Several studies have concluded that INSTIs, particularly dolutegravir, lead to greater weight gain than other classes of antiretrovirals; dolutegravir-associated weight gain appears to be more pronounced when dolutegravir is combined with tenofovir alafenamide than with tenofovir DF (Figure 1).[19,20,21,22] Available data also suggest weight gain is relatively greater in persons taking bictegravir-tenofovir alafenamide-emtricitabine than in persons taking antiretroviral therapy with other anchor drugs, such as boosted elvitegravir, a non-nucleoside reverse transcriptase inhibitor, or a boosted protease inhibitor.[23] Observations of excess weight gain after a switch to dolutegravir (or bictegravir), with or without a switch to tenofovir alafenamide, are complicated because studies also find associations between older antiretroviral agents (such as efavirenz and tenofovir DF) and suppression of weight gain, so removal of these agents may play a role in post-switch weight change. The mechanism and clinical significance are unclear. Research is ongoing to confirm whether INSTIs directly cause changes to appetite or weight or whether the associations are solely due to comparisons to drugs that suppress weight gain, like efavirenz. Ongoing studies are also evaluating the optimal strategy to address INSTI-associated excess weight gain, if it occurs. To date, guidelines do not recommend altering the choice of initial antiretroviral therapy due to the potential for weight gain and guidelines specify that it remains unclear whether switching from an INSTI to an alternate anchor drug leads to reversal of weight gain.[2]

Elevated Serum Creatinine

Dolutegravir and bictegravir cause a predictable, modest, benign increase in serum creatinine, and thereby, a decrease in estimated creatinine clearance due to inhibition of active tubular secretion of creatinine via blockade of the organic cation transporter 2 (OCT2) (Figure 2).[24] In the kidney, OCT2 is an uptake transporter located on the basolateral (blood) membrane of renal proximal tubular cells, and it plays a role in transporting creatinine from the peritubular capillary blood cells into the renal tubular cells (tubular secretion of creatinine). Normally, approximately 15% of creatinine is secreted into the urine in the proximal tubule. Inhibition of OCT2 by dolutegravir causes more creatinine to remain in the bloodstream and an increase in serum creatinine.
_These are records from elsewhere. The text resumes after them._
-- ==== Sys2Proof/Machine/Schedule.lean ====
section
/-! DEFINITION. The message schedule (spec/43_schedule.md). -/
namespace Sys2Proof.Machine

/-- R160: WLOAD. -/
def execWload (s : State) : Result :=
  if h : s.phase = .sched ∧ s.t.val < 16 then
    .next (advanceT .binit { s with w := s.w.set s.t.val (chunkWord s.chunk s.t.val h.2) })
  else .fault .notSelected

/-- R161: WEXP. -/
def execWexp (s : State) : Result :=
  if s.phase = .sched ∧ 16 ≤ s.t.val then
    .next (advanceT .binit { s with w := s.w.set s.t.val (expandWord s.w s.t) })
  else .fault .notSelected

end Sys2Proof.Machine
end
Iohexol clearance studies have shown that dolutegravir-related changes in serum creatinine do not reflect a reduction in true renal glomerular function.[25,26] These changes in serum creatinine caused by dolutegravir and bictegravir are usually small, occur in the first  2 to 3 months after starting the medication, and then plateau. Continued increases in serum creatinine after 2 to 3 months or an increase significantly greater than 0.2 mg/dL should prompt evaluation for a source of elevated creatinine other than bictegravir or dolutegravir.

Bictegravir

Bictegravir is an INSTI that is available only as a single-tablet regimen—bictegravir-tenofovir alafenamide-emtricitabine. In clinical trials, the most common adverse effects associated with bictegravir-tenofovir alafenamide-emtricitabine were diarrhea, nausea, and headache.[27,28,29] There are no known serious adverse effects associated with bictegravir. Available studies suggest the increases in serum creatinine associated with bictegravir are slightly less than with dolutegravir the increases are benign.[28,30]

Cabotegravir

For HIV treatment, cabotegravir is available as a long-acting injectable combination of cabotegravir and rilpivirine. For HIV preexposure prophylaxis, long-acting injectable cabotegravir alone can be used. Oral cabotegravir can be used as a lead-in for approximately 1 month. The major adverse effects attributed to long-acting injectable cabotegravir are injection site reactions, including pain, nodules, induration, and swelling.[31,32,33] The injection site reactions typically become less frequent over time while receiving long-acting injectable cabotegravir.[32] 

Dolutegravir

Overall, dolutegravir is well tolerated and infrequently causes adverse effects. Dolutegravir is widely prescribed for treatment-naïve and treatment-experienced individuals.

  • Insomnia: In randomized trial settings, the incidence of insomnia in patients taking dolutegravir ranged from 3 to 15%.[34,35] Clinical experience has shown that some patients develop insomnia while taking dolutegravir, but this rarely requires discontinuation of dolutegravir.
  • Headache: In clinical trials, aside from insomnia, headache was the most common side effect of moderate to severe intensity that occurred, though it was still uncommon (2% of participants in one of the phase 3 clinical trials).[35] In practice, it is a rare cause of intolerability of dolutegravir.
  • Elevated Serum Creatinine: The dolutegravir-associated elevations in serum creatinine are typically in the range of 0.1 to 0.2 mg/dL (mean change 0.15 mg/dL), occur within 4 weeks after starting dolutegravir, and remain stable thereafter (Figure 3).[35,36]

Elvitegravir

Elvitegravir is an INSTI that is available as a component of two single-tablet regimens: elvitegravir-cobicistat-tenofovir alafenamide-emtricitabine and elvitegravir-cobicistat-tenofovir DF-emtricitabine. Although elvitegravir itself causes few adverse effects, the cobicistat that it is combined with may lead to significant gastrointestinal symptoms and cause benign mild elevations in serum creatinine levels.[37,38] Elvitegravir-based regimens are infrequently used now. Compared with boosted elvitegravir, dolutegravir or bictegravir are usually better tolerated and have fewer drug interactions.

Raltegravir

Raltegravir is generally well-tolerated and has the fewest drug interactions among medications in the INSTI class. In current clinical practice, dolutegravir or bictegravir are usually favored over raltegravir, because raltegravir has a lower barrier to resistance and higher pill burden. Most individuals tolerate raltegravir well. The potential toxicities listed below have been reported, but rarely occur in clinical practice.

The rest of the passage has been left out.